REQUIRED ACTION: Find the word "oldest" in the data below and copy each line that holds it.

Segment Open

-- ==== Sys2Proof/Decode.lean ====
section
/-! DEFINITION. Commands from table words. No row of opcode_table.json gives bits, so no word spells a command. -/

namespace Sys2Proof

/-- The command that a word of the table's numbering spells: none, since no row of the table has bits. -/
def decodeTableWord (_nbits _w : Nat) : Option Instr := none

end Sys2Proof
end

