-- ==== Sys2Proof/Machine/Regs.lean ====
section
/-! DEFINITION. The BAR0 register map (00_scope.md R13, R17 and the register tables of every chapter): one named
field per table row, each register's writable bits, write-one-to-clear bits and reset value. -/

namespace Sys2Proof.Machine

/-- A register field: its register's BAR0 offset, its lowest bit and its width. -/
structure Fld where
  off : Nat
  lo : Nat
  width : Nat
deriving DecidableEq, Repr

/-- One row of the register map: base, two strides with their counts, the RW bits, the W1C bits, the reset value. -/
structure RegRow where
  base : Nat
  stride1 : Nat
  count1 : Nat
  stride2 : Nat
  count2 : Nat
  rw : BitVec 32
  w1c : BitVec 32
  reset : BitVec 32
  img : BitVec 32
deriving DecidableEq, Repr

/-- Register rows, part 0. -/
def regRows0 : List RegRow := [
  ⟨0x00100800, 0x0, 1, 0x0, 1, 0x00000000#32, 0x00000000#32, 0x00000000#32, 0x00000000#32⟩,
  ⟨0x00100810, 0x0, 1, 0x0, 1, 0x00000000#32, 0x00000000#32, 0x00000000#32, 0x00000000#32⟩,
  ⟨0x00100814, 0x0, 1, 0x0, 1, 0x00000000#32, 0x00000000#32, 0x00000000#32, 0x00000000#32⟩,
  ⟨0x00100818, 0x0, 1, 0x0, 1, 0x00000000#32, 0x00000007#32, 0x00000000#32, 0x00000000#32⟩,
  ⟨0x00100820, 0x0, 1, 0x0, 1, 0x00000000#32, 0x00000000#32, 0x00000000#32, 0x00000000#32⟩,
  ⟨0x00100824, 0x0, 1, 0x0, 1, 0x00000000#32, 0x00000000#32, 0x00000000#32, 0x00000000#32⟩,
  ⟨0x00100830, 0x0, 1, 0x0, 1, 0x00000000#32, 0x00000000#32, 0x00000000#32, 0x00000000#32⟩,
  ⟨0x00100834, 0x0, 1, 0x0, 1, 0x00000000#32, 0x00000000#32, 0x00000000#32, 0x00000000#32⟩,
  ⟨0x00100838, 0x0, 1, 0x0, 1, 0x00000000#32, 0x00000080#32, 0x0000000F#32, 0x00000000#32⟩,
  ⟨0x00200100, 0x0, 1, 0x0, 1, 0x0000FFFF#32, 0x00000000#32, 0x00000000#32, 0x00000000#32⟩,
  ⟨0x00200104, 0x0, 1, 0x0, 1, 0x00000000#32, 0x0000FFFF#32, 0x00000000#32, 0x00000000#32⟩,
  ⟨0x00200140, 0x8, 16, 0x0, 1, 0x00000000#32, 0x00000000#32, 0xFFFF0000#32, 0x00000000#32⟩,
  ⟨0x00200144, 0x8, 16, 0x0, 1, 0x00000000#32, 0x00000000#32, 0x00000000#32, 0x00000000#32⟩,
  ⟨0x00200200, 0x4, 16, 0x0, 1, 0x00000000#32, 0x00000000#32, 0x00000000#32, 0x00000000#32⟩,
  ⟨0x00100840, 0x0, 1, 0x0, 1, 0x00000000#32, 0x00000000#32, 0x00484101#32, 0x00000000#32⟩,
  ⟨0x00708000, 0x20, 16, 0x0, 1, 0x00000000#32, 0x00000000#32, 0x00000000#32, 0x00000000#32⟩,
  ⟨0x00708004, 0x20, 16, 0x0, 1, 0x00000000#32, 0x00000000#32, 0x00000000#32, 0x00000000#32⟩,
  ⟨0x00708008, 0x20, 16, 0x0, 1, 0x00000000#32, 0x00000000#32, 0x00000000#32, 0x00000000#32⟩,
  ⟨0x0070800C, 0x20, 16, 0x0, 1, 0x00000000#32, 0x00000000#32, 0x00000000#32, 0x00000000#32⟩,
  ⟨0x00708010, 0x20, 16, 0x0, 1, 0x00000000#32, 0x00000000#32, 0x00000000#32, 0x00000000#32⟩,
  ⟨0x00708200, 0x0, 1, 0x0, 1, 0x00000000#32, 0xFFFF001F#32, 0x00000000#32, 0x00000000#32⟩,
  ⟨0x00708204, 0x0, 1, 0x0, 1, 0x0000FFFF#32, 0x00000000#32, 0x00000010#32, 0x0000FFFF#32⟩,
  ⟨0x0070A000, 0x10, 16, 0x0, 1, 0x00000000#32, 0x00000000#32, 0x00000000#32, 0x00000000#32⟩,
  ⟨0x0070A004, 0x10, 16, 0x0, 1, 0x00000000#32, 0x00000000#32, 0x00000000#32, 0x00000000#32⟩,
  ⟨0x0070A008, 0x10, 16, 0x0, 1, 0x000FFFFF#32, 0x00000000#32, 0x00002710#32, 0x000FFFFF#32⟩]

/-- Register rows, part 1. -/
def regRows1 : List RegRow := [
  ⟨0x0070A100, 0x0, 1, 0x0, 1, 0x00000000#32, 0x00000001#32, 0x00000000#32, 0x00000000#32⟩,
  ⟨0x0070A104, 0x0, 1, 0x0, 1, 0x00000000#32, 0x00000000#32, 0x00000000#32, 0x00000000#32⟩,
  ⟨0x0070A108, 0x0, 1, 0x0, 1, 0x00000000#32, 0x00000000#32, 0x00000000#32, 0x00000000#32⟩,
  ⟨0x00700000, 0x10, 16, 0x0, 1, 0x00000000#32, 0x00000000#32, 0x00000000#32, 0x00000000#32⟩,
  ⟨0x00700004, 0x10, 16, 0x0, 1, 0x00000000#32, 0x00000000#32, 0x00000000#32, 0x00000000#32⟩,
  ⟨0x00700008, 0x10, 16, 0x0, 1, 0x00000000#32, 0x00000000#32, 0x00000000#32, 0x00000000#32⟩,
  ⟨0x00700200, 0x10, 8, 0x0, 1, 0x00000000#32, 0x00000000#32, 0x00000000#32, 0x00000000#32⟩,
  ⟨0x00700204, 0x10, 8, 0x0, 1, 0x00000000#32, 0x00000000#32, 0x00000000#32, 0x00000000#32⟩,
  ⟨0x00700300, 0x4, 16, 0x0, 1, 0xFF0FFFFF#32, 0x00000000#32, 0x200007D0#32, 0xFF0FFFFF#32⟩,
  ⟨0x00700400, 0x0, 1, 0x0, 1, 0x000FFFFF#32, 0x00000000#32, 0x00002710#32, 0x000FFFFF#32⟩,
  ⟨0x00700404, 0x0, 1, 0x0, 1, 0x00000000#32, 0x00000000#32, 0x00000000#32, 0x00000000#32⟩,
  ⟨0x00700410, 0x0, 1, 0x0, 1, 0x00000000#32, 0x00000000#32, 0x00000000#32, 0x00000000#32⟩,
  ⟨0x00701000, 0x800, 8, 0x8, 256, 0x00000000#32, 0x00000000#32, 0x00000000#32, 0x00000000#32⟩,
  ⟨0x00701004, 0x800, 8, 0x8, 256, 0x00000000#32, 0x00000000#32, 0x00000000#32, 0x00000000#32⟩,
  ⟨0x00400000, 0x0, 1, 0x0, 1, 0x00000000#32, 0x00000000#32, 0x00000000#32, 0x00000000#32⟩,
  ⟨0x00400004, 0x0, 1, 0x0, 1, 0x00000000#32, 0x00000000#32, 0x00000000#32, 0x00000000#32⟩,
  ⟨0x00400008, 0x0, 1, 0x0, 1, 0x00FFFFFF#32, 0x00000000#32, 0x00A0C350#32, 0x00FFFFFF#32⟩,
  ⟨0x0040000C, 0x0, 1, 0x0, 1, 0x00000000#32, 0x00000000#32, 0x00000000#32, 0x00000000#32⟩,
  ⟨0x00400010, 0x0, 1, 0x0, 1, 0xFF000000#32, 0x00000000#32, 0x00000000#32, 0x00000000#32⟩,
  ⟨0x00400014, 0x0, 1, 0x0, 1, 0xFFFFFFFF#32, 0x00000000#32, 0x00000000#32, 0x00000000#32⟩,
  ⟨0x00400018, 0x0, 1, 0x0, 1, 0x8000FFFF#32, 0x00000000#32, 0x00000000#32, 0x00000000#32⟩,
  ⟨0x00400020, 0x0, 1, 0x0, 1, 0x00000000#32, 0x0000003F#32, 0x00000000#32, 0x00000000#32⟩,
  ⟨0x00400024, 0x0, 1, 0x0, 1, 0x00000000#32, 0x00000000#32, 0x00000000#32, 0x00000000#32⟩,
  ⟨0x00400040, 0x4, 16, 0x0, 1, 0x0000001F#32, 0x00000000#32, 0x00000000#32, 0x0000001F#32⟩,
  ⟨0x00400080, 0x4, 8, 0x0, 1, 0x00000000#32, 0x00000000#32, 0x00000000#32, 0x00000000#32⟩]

Segment Closed
Segment Open

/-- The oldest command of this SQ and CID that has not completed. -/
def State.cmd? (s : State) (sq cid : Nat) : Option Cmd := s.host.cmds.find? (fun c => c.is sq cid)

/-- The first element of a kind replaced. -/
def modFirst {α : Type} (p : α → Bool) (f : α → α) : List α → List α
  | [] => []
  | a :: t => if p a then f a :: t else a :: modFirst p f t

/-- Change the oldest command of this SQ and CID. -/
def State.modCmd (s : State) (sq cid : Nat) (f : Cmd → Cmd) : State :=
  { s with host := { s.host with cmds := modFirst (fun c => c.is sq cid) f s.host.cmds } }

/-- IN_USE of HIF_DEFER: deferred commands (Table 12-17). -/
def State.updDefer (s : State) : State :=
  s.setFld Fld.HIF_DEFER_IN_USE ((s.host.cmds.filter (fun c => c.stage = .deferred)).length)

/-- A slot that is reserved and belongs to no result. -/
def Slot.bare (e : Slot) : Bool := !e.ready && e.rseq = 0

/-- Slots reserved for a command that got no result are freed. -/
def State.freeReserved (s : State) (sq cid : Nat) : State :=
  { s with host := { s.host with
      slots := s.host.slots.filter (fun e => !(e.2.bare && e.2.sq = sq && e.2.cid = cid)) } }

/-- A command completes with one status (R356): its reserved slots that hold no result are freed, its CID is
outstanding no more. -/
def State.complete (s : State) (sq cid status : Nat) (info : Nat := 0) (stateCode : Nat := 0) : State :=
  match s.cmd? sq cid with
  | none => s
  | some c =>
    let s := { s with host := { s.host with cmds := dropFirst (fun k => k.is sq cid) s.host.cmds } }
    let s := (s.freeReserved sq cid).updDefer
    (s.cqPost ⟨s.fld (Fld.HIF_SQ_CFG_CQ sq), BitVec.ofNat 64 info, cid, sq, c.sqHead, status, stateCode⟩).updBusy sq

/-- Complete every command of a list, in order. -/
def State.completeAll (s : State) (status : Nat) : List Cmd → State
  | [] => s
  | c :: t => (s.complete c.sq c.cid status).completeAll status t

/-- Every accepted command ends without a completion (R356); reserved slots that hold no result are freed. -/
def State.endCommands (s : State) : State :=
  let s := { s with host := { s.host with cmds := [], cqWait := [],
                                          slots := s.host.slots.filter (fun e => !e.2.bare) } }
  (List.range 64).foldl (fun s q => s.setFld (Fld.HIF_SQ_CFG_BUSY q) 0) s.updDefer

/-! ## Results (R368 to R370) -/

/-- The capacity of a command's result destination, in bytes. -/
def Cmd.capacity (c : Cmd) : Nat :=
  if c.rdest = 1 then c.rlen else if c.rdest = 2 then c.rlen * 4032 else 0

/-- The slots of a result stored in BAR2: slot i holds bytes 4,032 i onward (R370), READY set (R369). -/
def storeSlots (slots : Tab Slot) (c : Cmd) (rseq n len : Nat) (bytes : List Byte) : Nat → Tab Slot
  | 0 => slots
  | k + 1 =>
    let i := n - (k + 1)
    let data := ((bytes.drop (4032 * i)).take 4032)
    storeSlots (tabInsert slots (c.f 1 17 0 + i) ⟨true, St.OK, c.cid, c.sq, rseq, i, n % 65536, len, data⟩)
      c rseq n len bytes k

Segment Closed
Segment Open

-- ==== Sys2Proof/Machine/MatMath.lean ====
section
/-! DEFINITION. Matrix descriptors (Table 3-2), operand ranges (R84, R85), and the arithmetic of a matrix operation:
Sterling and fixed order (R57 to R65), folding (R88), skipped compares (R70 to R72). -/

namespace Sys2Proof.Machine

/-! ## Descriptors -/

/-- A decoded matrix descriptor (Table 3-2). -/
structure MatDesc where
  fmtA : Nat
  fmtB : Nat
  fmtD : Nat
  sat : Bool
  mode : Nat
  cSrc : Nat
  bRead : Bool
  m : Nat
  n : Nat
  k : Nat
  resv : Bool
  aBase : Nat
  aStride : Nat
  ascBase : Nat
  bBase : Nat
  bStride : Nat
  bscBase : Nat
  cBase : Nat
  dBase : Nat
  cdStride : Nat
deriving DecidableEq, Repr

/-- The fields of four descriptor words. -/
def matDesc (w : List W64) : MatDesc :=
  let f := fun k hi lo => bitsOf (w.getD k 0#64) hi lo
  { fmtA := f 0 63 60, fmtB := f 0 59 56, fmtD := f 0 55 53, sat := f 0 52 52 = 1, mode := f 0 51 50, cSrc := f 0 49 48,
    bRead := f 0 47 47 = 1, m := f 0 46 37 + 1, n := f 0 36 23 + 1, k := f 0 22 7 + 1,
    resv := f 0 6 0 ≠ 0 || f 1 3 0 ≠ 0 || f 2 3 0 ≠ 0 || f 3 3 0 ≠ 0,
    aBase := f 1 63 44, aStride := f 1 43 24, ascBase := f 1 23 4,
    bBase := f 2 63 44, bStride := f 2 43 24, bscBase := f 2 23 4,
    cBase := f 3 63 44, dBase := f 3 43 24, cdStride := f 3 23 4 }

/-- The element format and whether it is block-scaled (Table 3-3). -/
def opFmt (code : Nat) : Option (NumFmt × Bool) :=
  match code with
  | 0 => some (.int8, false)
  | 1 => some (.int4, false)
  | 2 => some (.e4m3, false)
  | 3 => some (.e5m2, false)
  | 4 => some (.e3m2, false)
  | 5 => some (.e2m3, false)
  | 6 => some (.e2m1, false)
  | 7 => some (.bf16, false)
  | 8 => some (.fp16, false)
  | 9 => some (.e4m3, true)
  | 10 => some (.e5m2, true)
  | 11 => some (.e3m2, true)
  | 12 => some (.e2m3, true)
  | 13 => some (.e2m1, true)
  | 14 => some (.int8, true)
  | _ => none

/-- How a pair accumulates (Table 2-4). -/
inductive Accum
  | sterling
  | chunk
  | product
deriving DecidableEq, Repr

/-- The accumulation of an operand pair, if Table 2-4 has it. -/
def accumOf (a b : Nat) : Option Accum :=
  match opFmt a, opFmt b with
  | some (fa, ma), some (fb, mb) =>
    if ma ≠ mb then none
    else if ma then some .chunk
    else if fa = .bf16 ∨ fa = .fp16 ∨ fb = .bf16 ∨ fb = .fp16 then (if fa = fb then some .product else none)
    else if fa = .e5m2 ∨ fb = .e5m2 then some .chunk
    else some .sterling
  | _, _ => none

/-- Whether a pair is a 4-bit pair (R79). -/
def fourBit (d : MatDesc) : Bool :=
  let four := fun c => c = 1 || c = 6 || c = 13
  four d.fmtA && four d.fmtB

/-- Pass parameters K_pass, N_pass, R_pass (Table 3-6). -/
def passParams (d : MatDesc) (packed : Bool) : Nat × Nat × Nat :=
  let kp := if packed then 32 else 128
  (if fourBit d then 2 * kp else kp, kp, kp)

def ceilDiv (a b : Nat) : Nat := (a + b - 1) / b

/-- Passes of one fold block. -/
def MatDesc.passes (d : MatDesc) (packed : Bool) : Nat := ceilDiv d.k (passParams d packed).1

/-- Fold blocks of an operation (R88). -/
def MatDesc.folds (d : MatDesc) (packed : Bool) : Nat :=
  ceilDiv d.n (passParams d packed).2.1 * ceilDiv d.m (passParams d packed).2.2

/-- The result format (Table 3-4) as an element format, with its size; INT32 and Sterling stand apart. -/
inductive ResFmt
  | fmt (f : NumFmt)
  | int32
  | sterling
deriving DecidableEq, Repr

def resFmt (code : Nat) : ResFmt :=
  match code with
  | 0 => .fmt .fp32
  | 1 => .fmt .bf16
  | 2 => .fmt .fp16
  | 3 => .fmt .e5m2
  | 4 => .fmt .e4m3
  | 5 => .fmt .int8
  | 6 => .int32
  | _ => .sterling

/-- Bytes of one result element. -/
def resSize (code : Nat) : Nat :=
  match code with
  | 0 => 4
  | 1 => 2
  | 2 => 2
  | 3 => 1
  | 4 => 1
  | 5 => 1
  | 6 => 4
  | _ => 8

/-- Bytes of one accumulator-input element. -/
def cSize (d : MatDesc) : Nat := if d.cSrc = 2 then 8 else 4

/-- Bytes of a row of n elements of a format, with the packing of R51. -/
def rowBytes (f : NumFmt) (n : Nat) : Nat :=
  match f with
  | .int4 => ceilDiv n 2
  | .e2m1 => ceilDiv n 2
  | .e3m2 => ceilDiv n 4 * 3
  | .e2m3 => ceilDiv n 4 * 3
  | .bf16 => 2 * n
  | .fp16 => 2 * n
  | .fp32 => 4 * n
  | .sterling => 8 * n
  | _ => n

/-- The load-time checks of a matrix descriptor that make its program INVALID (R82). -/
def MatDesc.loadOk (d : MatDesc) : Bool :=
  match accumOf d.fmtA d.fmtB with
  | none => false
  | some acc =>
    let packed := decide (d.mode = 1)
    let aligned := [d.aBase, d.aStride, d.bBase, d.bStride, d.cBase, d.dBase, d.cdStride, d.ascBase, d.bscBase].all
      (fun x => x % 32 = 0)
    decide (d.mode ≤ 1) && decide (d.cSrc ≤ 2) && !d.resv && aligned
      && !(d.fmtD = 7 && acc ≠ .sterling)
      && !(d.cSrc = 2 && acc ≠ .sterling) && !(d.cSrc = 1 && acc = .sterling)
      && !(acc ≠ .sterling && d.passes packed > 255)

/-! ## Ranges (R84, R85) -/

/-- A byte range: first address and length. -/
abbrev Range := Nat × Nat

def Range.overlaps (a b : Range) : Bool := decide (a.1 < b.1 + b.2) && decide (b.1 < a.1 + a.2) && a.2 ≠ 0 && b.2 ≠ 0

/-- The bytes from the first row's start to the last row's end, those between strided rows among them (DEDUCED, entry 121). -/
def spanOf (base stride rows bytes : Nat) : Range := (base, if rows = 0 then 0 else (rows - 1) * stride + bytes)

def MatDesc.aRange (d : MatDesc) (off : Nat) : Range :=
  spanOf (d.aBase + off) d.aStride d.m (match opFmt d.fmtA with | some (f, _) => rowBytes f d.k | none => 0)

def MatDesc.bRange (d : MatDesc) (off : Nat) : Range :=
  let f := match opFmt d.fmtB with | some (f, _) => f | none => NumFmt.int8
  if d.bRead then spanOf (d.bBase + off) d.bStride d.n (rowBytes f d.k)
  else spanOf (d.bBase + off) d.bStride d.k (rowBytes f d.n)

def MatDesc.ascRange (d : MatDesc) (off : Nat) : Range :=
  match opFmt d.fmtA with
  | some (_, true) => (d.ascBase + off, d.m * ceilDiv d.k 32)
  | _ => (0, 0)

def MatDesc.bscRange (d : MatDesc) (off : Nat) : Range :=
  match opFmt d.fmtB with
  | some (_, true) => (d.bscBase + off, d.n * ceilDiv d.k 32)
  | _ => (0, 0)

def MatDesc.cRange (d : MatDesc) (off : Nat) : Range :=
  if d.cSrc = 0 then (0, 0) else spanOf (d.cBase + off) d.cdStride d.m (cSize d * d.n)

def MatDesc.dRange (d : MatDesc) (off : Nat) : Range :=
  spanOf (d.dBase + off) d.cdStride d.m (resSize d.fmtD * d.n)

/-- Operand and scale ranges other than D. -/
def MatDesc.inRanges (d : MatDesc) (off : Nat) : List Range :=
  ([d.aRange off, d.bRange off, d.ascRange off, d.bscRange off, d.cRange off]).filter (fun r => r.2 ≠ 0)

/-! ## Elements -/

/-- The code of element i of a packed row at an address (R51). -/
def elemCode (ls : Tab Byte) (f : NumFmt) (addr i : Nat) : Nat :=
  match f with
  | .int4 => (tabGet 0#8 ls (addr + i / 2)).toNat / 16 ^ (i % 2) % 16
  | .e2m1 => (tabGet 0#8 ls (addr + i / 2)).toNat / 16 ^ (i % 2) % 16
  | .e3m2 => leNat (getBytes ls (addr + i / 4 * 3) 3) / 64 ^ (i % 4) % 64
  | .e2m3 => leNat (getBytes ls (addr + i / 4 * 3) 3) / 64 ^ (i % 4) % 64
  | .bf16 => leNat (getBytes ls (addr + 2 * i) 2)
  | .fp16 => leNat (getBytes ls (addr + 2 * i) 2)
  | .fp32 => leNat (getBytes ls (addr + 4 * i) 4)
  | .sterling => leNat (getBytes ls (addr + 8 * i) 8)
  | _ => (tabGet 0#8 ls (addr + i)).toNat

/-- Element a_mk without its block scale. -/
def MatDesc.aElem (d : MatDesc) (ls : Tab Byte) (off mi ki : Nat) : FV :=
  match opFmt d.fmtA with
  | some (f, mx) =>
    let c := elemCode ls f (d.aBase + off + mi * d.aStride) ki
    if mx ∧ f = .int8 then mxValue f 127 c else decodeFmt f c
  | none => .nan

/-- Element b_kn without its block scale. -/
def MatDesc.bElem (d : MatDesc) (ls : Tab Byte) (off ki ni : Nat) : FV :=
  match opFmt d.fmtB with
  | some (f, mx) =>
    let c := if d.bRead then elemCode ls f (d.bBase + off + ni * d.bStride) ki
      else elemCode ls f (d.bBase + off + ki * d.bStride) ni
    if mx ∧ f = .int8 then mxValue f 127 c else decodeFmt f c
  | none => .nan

Segment Closed

OUTPUT FOR THIS TASK:
/-- The oldest command of this SQ and CID that has not completed. -/
/-- Change the oldest command of this SQ and CID. -/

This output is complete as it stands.